None of the vom(r)s developers joined.
    • The answer to Question 1 in the notes above is that Joachim will try to run his script on a clean machine provided by Remi (voms-test.cern.ch). If the problem with the OCI parametres persist he will contact Andrea, who has access to our test nodes. Then, we 'll re-discuss it at the EMT.
    • The answer to Question 3 in the notes above, as far as tomcat version is concerned, is that glite3.1 foresees tomcat5-5.5 for all services. It is possible to prepare a separate branch for as long as we solve the vom(r)s problems and while testing voms-admin behaviour on this new version. Nevertheless, we should plan time now for moving forward as this upgrade is inevitable this coming summer.
    • Joachim's reminder in Question 3 in the notes above, concerning the Oracle client upgrade -a prerequisite to the use of OCI- brings to mind that no testing has been done so far with oracle version 10.2.0.3. Therefore time and effort should be planned for this.
  • EMT discussion on 2007-06-26

2007-06-25 notes

    • Question: Are we still certifying version voms-admin-server-2.0.3-2? vomrs-1.3.1 tests were run over this version. Answer: voms-admin-server-2.0.4-2 is being certified now. The changes introduced in this version only concern the configuration scripts, therefore, in Andrea's opinion, Lanxin doesn't need to re-run the vomrs tests. The certification, from now on, will be done by Joachim, who is currently learning from Maria A.
    • Question: The Oracle client version 10.2.0.[1 or 3] is still obscure. Answer: the version 10.2.0.1 should be used, as made available from Oracle. Andrea, Joachim and Remi to compare the exact packaging of the 10.2.0.1 versions used on their installations.
    • Question: oci parametres in the glite wrapper still don't work. It seems that the EMT decided to put this aside in order to complete the certification of the mysql port of voms-admin needed for VDT. How do we accomodate the pressing requests from the VOs that date for more than a year? Answer: Joachim thinks that the oci problem is solved now. He will certify and tell us a.s.a.p. Some recent EMT decided to certify the mysql version with higher priority as requested by VDT. Nevertheless, VDT is not willing to take a version that hasn't been used in production. Therefore, voms-admin-server-1.2.19 is out of the question because, it is, indeed, the one we are using in production today, nevertheless, the sooner we certify the required version 2.0.4-2, the faster it will be released, hence instailled in production.
    • Question: vomrs doesn't currently work with tomcat5-5.5. Has voms-admin been actually tested with this tomcat version? Answer: This was Maria D.'s misunderstanding. Input from Tanya "vomrs works with tomcat5-5, but it requires to change vomrs url (from vo/ to vo_ because tomcat somehow ignores the context path specified in xml configuration. I think that the problem is in tomcat configuration and am wondering if other see/solve this problem." Andrea will test if there is any such URL change is needed for voms-admin too.
    • Question: People involved in the Job Priorities WG and Data Management, expressed worries about the impact of VOMS GAs on their applications. Our impression from the VOs and the developers is that GAs will only be used by VO application software. Can this be confirmed by testing? Answer: Vincenzo confirmed that voms core is backwards compatible, no change in the FQANs, no worries for any middleware application. If people want to use GAs on the production CERN VOMS servers for the 'test' VOs, we have to upgrade voms core server to version 1.7.16-2.

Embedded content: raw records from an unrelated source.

-- setTenant
@[simp] theorem setTenant_pending (s : State) (n : Nat) (k : Tenant) : (s.setTenant n k).pending = s.pending := rfl
@[simp] theorem setTenant_time (s : State) (n : Nat) (k : Tenant) : (s.setTenant n k).time = s.time := rfl
@[simp] theorem setTenant_free (s : State) (n : Nat) (k : Tenant) : (s.setTenant n k).free = s.free := rfl
@[simp] theorem setTenant_out (s : State) (n : Nat) (k : Tenant) : (s.setTenant n k).out = s.out := rfl
@[simp] theorem setTenant_pins (s : State) (n : Nat) (k : Tenant) : (s.setTenant n k).pins = s.pins := rfl
@[simp] theorem setTenant_cores (s : State) (n : Nat) (k : Tenant) : (s.setTenant n k).cores = s.cores := rfl
@[simp] theorem setTenant_intc (s : State) (n : Nat) (k : Tenant) : (s.setTenant n k).intc = s.intc := rfl
@[simp] theorem setTenant_devEv (s : State) (n : Nat) (k : Tenant) : (s.setTenant n k).devEv = s.devEv := rfl
@[simp] theorem setTenant_acl (s : State) (n : Nat) (k : Tenant) : (s.setTenant n k).acl = s.acl := rfl
@[simp] theorem setTenant_mpe (s : State) (n : Nat) (k : Tenant) : (s.setTenant n k).mpe = s.mpe := rfl
@[simp] theorem setTenant_ddr (s : State) (n : Nat) (k : Tenant) : (s.setTenant n k).ddr = s.ddr := rfl
@[simp] theorem setTenant_ecc (s : State) (n : Nat) (k : Tenant) : (s.setTenant n k).ecc = s.ecc := rfl
@[simp] theorem setTenant_mem (s : State) (n : Nat) (k : Tenant) : (s.setTenant n k).mem = s.mem := rfl
@[simp] theorem setTenant_dbg (s : State) (n : Nat) (k : Tenant) : (s.setTenant n k).dbg = s.dbg := rfl
@[simp] theorem setTenant_lockup (s : State) (n : Nat) (k : Tenant) : (s.setTenant n k).lockup = s.lockup := rfl
@[simp] theorem setTenant_supRestarting (s : State) (n : Nat) (k : Tenant) : (s.setTenant n k).supRestarting = s.supRestarting := rfl
@[simp] theorem setTenant_devEvMax (s : State) (n : Nat) (k : Tenant) : (s.setTenant n k).devEvMax = s.devEvMax := rfl
@[simp] theorem setTenant_plink (s : State) (n : Nat) (k : Tenant) : (s.setTenant n k).plink = s.plink := rfl
@[simp] theorem setTenant_clear (s : State) (n : Nat) (k : Tenant) : (s.setTenant n k).clear = s.clear := rfl
@[simp] theorem setTenant_chans (s : State) (n : Nat) (k : Tenant) : (s.setTenant n k).chans = s.chans := rfl
@[simp] theorem setTenant_rest (s : State) (n : Nat) (k : Tenant) : (s.setTenant n k).rest = s.rest := rfl
@[simp] theorem setTenant_reqs (s : State) (n : Nat) (k : Tenant) : (s.setTenant n k).reqs = s.reqs := rfl
@[simp] theorem setTenant_sessions (s : State) (n : Nat) (k : Tenant) : (s.setTenant n k).sessions = s.sessions := rfl
@[simp] theorem setTenant_nextSession (s : State) (n : Nat) (k : Tenant) : (s.setTenant n k).nextSession = s.nextSession := rfl
@[simp] theorem setTenant_resets (s : State) (n : Nat) (k : Tenant) : (s.setTenant n k).resets = s.resets := rfl
@[simp] theorem setTenant_rings (s : State) (n : Nat) (k : Tenant) : (s.setTenant n k).rings = s.rings := rfl
@[simp] theorem setTenant_eth (s : State) (n : Nat) (k : Tenant) : (s.setTenant n k).eth = s.eth := rfl
@[simp] theorem setTenant_pcie (s : State) (n : Nat) (k : Tenant) : (s.setTenant n k).pcie = s.pcie := rfl
@[simp] theorem setTenant_qm (s : State) (n : Nat) (k : Tenant) : (s.setTenant n k).qm = s.qm := rfl
@[simp] theorem setTenant_svc (s : State) (n : Nat) (k : Tenant) : (s.setTenant n k).svc = s.svc := rfl
@[simp] theorem setTenant_frz (s : State) (n : Nat) (k : Tenant) : (s.setTenant n k).frz = s.frz := rfl
@[simp] theorem setTenant_mgmt (s : State) (n : Nat) (k : Tenant) : (s.setTenant n k).mgmt = s.mgmt := rfl
@[simp] theorem setTenant_alarms (s : State) (n : Nat) (k : Tenant) : (s.setTenant n k).alarms = s.alarms := rfl
@[simp] theorem setTenant_window (s : State) (n : Nat) (k : Tenant) : (s.setTenant n k).window = s.window := rfl
@[simp] theorem setTenant_arm (s : State) (n : Nat) (k : Tenant) : (s.setTenant n k).arm = s.arm := rfl
@[simp] theorem setTenant_batt (s : State) (n : Nat) (k : Tenant) : (s.setTenant n k).batt = s.batt := rfl
@[simp] theorem setTenant_pat (s : State) (n : Nat) (k : Tenant) : (s.setTenant n k).pat = s.pat := rfl
@[simp] theorem setTenant_health (s : State) (n : Nat) (k : Tenant) : (s.setTenant n k).health = s.health := rfl
@[simp] theorem setTenant_eng (s : State) (n : Nat) (k : Tenant) : (s.setTenant n k).eng = s.eng := rfl
@[simp] theorem setTenant_ks (s : State) (n : Nat) (k : Tenant) : (s.setTenant n k).ks = { s.ks with tenants := tset {} s.ks.tenants n k } := rfl
@[simp] theorem setTenant_gens (s : State) (n : Nat) (k : Tenant) : (s.setTenant n k).gens = s.gens := rfl
@[simp] theorem setTenant_noiseJitterBad (s : State) (n : Nat) (k : Tenant) : (s.setTenant n k).noiseJitterBad = s.noiseJitterBad := rfl
@[simp] theorem setTenant_noiseLatchBad (s : State) (n : Nat) (k : Tenant) : (s.setTenant n k).noiseLatchBad = s.noiseLatchBad := rfl
@[simp] theorem setTenant_life (s : State) (n : Nat) (k : Tenant) : (s.setTenant n k).life = s.life := rfl
@[simp] theorem setTenant_flash (s : State) (n : Nat) (k : Tenant) : (s.setTenant n k).flash = s.flash := rfl
@[simp] theorem setTenant_cards (s : State) (n : Nat) (k : Tenant) : (s.setTenant n k).cards = s.cards := rfl
@[simp] theorem setTenant_od (s : State) (n : Nat) (k : Tenant) : (s.setTenant n k).od = s.od := rfl
@[simp] theorem setTenant_odb (s : State) (n : Nat) (k : Tenant) : (s.setTenant n k).odb = s.odb := rfl
@[simp] theorem setTenant_ctr (s : State) (n : Nat) (k : Tenant) : (s.setTenant n k).ctr = s.ctr := rfl
@[simp] theorem setTenant_ovf (s : State) (n : Nat) (k : Tenant) : (s.setTenant n k).ovf = s.ovf := rfl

2007-08-22 notes (by Cl. Grandi)


VOMS-admin
==========
# certification progress
Dimitar found bugs in the certification of VOMS-Admin 2.0.4.
AndreaC already fixed some of them and will look to the new ones submitted today in a couple of days. More tests will be done in the next days.
Oliver proposes to reject the patch and release a new one on SL4. OK for AndreaC.
MariaD says it's a long time experiments are waiting for Generic Attributes so may take too long to wait for SL4, also because it implies changes in Tomcat (5.5) and Java (5).
AndreaC says that VOMS-Admin 1.2.19 together with the new version of VOMS core support GA.
Maria says experiments didn't test it.
Claudio says CERN is discontinuing support for SL3 in 2 months so releasing an SL3 version now may be a waste of time.
AndreaC says that he didn't see any problems with Tomcat 5.5 and Java 5.
Tanya asks about the matrix of certification.
Oliver says the current cert is with SL3, Tomcat 5, Java5 on both Oracle and MySQL. The proposal is to certify the next patch on SL4 Tomcat 5.5, Java 5 again both Oracle and MySQL.
In conclusion it was decided to go to that combination. The next steps are:
- Maria will ask for SL4 hardware.
- Dimitar will get a new SL4 patch from AndreaC (using oracle instant client 10.2.0.3)
- The OCI driver with the changes in the configuration script by Joachim
Dimitar says that he in principle needs only one day for testing the last things left.
Oliver says that we need to be more conservative and the certified version will probably come in a few weeks.
Oliver asks Nick if it is reasonable to bypass the PPS. Nick agrees.
Ma Lanxin reports problems in the upgrade to Tomcat 5.5.
Oliver says Steve has a recipe but apparently this didn't work for her. She will investigate further.
Once the VOMS-Admin certification will be over Tanya will provide VOMRS 1.3.1 on SL4.
AndreaC says he can give a version to Tanya at the same time he gives it to Dimitar.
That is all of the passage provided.